[Collected data entries]
"""

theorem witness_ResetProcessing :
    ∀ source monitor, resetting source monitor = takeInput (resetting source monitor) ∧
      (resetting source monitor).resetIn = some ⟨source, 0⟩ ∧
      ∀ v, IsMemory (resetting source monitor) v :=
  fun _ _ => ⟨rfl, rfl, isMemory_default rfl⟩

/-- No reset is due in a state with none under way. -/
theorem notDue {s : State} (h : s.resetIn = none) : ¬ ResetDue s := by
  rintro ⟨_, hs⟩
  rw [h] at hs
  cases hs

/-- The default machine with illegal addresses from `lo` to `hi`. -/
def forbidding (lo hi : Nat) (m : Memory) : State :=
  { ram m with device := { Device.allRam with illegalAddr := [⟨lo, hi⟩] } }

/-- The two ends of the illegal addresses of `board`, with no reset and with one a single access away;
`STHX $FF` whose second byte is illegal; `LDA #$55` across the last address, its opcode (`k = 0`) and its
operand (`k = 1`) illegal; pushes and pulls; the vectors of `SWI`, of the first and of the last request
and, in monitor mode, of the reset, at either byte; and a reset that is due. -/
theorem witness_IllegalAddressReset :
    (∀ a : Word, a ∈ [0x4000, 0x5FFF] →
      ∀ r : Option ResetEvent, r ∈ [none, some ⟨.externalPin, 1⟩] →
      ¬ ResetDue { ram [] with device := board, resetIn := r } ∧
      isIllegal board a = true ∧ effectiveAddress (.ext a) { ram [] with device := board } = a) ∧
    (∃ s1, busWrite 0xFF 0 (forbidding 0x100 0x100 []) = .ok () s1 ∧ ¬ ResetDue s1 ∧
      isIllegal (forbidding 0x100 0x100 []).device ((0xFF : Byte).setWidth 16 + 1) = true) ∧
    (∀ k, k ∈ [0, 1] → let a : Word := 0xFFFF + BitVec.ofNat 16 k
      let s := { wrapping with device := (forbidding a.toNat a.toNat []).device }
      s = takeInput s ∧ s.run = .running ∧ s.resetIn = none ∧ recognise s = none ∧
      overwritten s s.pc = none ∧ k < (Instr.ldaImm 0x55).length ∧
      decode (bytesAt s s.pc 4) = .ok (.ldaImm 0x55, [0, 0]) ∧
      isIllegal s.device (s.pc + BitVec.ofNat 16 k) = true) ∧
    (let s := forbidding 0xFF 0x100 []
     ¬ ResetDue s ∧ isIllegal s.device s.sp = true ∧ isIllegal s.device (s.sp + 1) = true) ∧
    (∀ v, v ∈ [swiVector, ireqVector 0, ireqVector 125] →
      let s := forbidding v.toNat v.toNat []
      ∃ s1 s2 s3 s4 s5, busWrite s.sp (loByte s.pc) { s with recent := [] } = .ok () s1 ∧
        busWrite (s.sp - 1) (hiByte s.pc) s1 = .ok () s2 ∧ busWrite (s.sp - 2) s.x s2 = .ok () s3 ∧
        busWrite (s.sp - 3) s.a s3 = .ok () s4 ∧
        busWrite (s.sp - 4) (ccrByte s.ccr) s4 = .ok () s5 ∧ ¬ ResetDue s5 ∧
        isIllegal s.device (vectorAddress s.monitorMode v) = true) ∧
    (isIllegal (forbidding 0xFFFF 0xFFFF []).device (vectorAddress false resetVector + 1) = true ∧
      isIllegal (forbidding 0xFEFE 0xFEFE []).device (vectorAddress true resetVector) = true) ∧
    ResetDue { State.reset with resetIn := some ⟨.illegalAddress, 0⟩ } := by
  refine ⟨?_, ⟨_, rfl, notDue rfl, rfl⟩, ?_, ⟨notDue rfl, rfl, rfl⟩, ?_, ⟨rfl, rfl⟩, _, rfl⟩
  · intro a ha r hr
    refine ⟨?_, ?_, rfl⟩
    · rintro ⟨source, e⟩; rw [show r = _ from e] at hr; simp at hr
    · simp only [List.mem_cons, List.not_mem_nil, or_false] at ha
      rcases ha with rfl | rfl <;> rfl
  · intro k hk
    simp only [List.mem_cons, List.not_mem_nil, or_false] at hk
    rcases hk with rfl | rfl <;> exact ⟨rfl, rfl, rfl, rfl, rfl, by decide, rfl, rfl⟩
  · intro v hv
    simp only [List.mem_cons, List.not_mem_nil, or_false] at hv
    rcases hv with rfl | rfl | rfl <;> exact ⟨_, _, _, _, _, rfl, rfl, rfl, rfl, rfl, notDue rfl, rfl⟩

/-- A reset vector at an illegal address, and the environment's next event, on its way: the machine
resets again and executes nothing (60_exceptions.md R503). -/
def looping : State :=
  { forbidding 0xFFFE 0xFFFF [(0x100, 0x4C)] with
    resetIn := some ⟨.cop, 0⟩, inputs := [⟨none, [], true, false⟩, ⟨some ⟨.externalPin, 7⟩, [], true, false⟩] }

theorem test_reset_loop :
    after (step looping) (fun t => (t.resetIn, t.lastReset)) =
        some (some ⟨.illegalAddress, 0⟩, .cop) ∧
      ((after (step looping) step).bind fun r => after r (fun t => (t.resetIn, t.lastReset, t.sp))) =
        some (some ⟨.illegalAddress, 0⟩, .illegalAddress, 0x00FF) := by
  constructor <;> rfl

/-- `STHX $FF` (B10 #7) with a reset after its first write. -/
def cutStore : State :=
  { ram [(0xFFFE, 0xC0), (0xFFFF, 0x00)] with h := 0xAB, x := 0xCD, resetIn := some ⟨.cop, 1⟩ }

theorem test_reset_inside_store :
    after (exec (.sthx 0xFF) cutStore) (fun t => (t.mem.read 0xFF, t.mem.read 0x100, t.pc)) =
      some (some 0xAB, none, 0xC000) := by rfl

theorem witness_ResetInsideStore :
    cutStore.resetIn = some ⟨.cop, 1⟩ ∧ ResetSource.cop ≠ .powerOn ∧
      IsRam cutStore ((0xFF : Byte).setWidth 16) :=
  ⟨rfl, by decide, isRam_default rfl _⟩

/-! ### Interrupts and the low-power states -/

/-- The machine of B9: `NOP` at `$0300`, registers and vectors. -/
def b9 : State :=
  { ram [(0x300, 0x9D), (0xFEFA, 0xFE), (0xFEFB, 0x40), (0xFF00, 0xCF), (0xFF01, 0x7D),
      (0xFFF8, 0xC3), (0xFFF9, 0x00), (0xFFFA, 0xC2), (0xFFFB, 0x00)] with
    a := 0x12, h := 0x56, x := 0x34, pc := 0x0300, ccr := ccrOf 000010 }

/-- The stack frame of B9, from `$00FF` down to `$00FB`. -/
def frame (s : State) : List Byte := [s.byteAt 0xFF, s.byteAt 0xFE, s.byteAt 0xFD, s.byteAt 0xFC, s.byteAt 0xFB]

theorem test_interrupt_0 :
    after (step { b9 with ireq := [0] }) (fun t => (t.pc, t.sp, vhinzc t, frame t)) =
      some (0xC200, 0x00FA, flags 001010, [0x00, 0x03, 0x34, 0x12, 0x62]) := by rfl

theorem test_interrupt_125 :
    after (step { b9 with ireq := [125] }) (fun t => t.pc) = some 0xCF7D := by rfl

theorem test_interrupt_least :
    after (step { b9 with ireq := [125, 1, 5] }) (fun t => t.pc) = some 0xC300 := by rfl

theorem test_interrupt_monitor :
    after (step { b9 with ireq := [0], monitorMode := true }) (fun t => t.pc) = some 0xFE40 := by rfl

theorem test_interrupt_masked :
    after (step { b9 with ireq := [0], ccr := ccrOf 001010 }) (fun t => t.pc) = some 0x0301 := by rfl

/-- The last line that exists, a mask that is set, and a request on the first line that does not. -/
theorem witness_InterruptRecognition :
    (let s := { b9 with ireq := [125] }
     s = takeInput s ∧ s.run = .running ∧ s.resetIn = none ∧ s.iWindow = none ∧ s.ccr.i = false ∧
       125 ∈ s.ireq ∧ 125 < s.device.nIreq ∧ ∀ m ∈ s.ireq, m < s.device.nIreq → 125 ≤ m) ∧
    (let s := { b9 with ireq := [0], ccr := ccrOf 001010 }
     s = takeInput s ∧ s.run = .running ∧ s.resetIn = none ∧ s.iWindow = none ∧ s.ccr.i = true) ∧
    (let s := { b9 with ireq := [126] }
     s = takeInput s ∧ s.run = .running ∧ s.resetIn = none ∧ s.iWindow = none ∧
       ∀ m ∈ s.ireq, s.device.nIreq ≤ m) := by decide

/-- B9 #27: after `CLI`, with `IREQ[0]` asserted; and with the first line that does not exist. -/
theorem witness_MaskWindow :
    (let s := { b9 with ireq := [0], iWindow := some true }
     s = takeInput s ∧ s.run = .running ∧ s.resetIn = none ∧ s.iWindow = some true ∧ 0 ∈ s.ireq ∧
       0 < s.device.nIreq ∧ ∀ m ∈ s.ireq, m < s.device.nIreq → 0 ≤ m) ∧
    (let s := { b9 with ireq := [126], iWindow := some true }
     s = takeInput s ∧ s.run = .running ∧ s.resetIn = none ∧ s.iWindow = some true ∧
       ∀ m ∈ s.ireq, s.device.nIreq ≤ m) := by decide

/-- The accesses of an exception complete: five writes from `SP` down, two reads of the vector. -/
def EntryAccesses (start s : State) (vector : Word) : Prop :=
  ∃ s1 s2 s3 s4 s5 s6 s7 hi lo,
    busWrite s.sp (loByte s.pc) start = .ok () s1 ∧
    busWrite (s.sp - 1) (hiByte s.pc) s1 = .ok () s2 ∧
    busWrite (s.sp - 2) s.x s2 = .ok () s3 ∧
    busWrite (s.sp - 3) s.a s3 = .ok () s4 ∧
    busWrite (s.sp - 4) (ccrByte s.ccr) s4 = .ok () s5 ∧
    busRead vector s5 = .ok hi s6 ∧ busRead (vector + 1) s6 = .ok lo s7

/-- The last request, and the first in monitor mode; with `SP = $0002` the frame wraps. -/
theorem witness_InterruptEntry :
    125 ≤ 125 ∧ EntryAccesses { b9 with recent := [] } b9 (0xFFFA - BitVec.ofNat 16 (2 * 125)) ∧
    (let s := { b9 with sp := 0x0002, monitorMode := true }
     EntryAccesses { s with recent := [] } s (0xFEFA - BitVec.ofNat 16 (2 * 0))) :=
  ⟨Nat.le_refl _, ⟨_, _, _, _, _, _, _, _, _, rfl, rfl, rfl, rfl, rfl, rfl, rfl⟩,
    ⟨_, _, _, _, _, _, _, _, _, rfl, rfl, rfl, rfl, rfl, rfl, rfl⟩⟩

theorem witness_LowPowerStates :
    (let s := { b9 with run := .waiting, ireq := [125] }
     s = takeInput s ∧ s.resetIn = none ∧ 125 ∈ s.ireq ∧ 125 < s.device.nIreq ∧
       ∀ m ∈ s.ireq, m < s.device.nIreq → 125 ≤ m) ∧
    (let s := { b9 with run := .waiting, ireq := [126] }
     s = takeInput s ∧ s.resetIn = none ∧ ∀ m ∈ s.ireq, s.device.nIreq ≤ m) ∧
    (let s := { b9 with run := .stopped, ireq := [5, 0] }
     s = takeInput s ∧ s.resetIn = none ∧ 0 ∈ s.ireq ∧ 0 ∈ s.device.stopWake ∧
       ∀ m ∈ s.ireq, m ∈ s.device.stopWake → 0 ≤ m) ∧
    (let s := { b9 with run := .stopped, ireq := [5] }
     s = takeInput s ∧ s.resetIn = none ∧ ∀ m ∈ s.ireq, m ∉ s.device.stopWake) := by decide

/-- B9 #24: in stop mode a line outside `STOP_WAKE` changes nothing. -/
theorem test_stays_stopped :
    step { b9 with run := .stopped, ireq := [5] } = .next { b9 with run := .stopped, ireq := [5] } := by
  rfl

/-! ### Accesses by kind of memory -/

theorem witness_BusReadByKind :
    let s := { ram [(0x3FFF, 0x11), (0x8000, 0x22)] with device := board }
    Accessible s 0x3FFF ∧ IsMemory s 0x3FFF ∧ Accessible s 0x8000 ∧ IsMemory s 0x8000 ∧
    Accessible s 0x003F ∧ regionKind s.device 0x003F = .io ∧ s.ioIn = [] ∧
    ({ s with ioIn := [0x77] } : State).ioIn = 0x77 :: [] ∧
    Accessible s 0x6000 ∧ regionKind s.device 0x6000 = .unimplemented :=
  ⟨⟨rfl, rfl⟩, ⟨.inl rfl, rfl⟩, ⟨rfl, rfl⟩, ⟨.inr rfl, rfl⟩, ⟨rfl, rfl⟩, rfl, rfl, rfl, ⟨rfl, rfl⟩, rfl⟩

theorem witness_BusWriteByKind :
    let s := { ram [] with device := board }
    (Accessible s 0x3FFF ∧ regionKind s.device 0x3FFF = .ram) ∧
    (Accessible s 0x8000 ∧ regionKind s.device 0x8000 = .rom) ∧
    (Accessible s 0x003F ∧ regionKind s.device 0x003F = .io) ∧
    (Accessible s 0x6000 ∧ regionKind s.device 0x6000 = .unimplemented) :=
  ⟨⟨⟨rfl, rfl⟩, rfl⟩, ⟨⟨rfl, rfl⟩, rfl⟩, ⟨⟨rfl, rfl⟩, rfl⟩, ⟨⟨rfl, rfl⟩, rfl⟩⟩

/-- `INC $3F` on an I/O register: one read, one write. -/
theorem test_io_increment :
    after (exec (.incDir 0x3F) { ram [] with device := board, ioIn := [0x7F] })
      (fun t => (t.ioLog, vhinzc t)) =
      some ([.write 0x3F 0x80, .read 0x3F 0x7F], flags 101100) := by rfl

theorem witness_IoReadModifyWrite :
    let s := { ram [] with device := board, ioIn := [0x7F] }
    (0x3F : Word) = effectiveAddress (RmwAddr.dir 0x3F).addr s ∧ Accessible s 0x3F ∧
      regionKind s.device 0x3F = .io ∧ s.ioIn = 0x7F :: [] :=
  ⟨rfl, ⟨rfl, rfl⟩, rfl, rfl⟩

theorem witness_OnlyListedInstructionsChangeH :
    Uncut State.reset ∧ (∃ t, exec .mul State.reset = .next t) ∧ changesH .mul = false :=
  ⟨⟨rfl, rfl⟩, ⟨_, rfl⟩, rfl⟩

"""

Task objective
Restate word for word the entries above, starting at the line with "does not. -/" and ending at the line with "s3 s4 s5 s6", inclusive, and no others.

Solution
/-- The last line that exists, a mask that is set, and a request on the first line that does not. -/
theorem witness_InterruptRecognition :
    (let s := { b9 with ireq := [125] }
     s = takeInput s ∧ s.run = .running ∧ s.resetIn = none ∧ s.iWindow = none ∧ s.ccr.i = false ∧
       125 ∈ s.ireq ∧ 125 < s.device.nIreq ∧ ∀ m ∈ s.ireq, m < s.device.nIreq → 125 ≤ m) ∧
    (let s := { b9 with ireq := [0], ccr := ccrOf 001010 }
     s = takeInput s ∧ s.run = .running ∧ s.resetIn = none ∧ s.iWindow = none ∧ s.ccr.i = true) ∧
    (let s := { b9 with ireq := [126] }
     s = takeInput s ∧ s.run = .running ∧ s.resetIn = none ∧ s.iWindow = none ∧
       ∀ m ∈ s.ireq, s.device.nIreq ≤ m) := by decide

/-- B9 #27: after `CLI`, with `IREQ[0]` asserted; and with the first line that does not exist. -/
theorem witness_MaskWindow :
    (let s := { b9 with ireq := [0], iWindow := some true }
     s = takeInput s ∧ s.run = .running ∧ s.resetIn = none ∧ s.iWindow = some true ∧ 0 ∈ s.ireq ∧
       0 < s.device.nIreq ∧ ∀ m ∈ s.ireq, m < s.device.nIreq → 0 ≤ m) ∧
    (let s := { b9 with ireq := [126], iWindow := some true }
     s = takeInput s ∧ s.run = .running ∧ s.resetIn = none ∧ s.iWindow = some true ∧
       ∀ m ∈ s.ireq, s.device.nIreq ≤ m) := by decide

/-- The accesses of an exception complete: five writes from `SP` down, two reads of the vector. -/
def EntryAccesses (start s : State) (vector : Word) : Prop :=
  ∃ s1 s2 s3 s4 s5 s6 s7 hi lo,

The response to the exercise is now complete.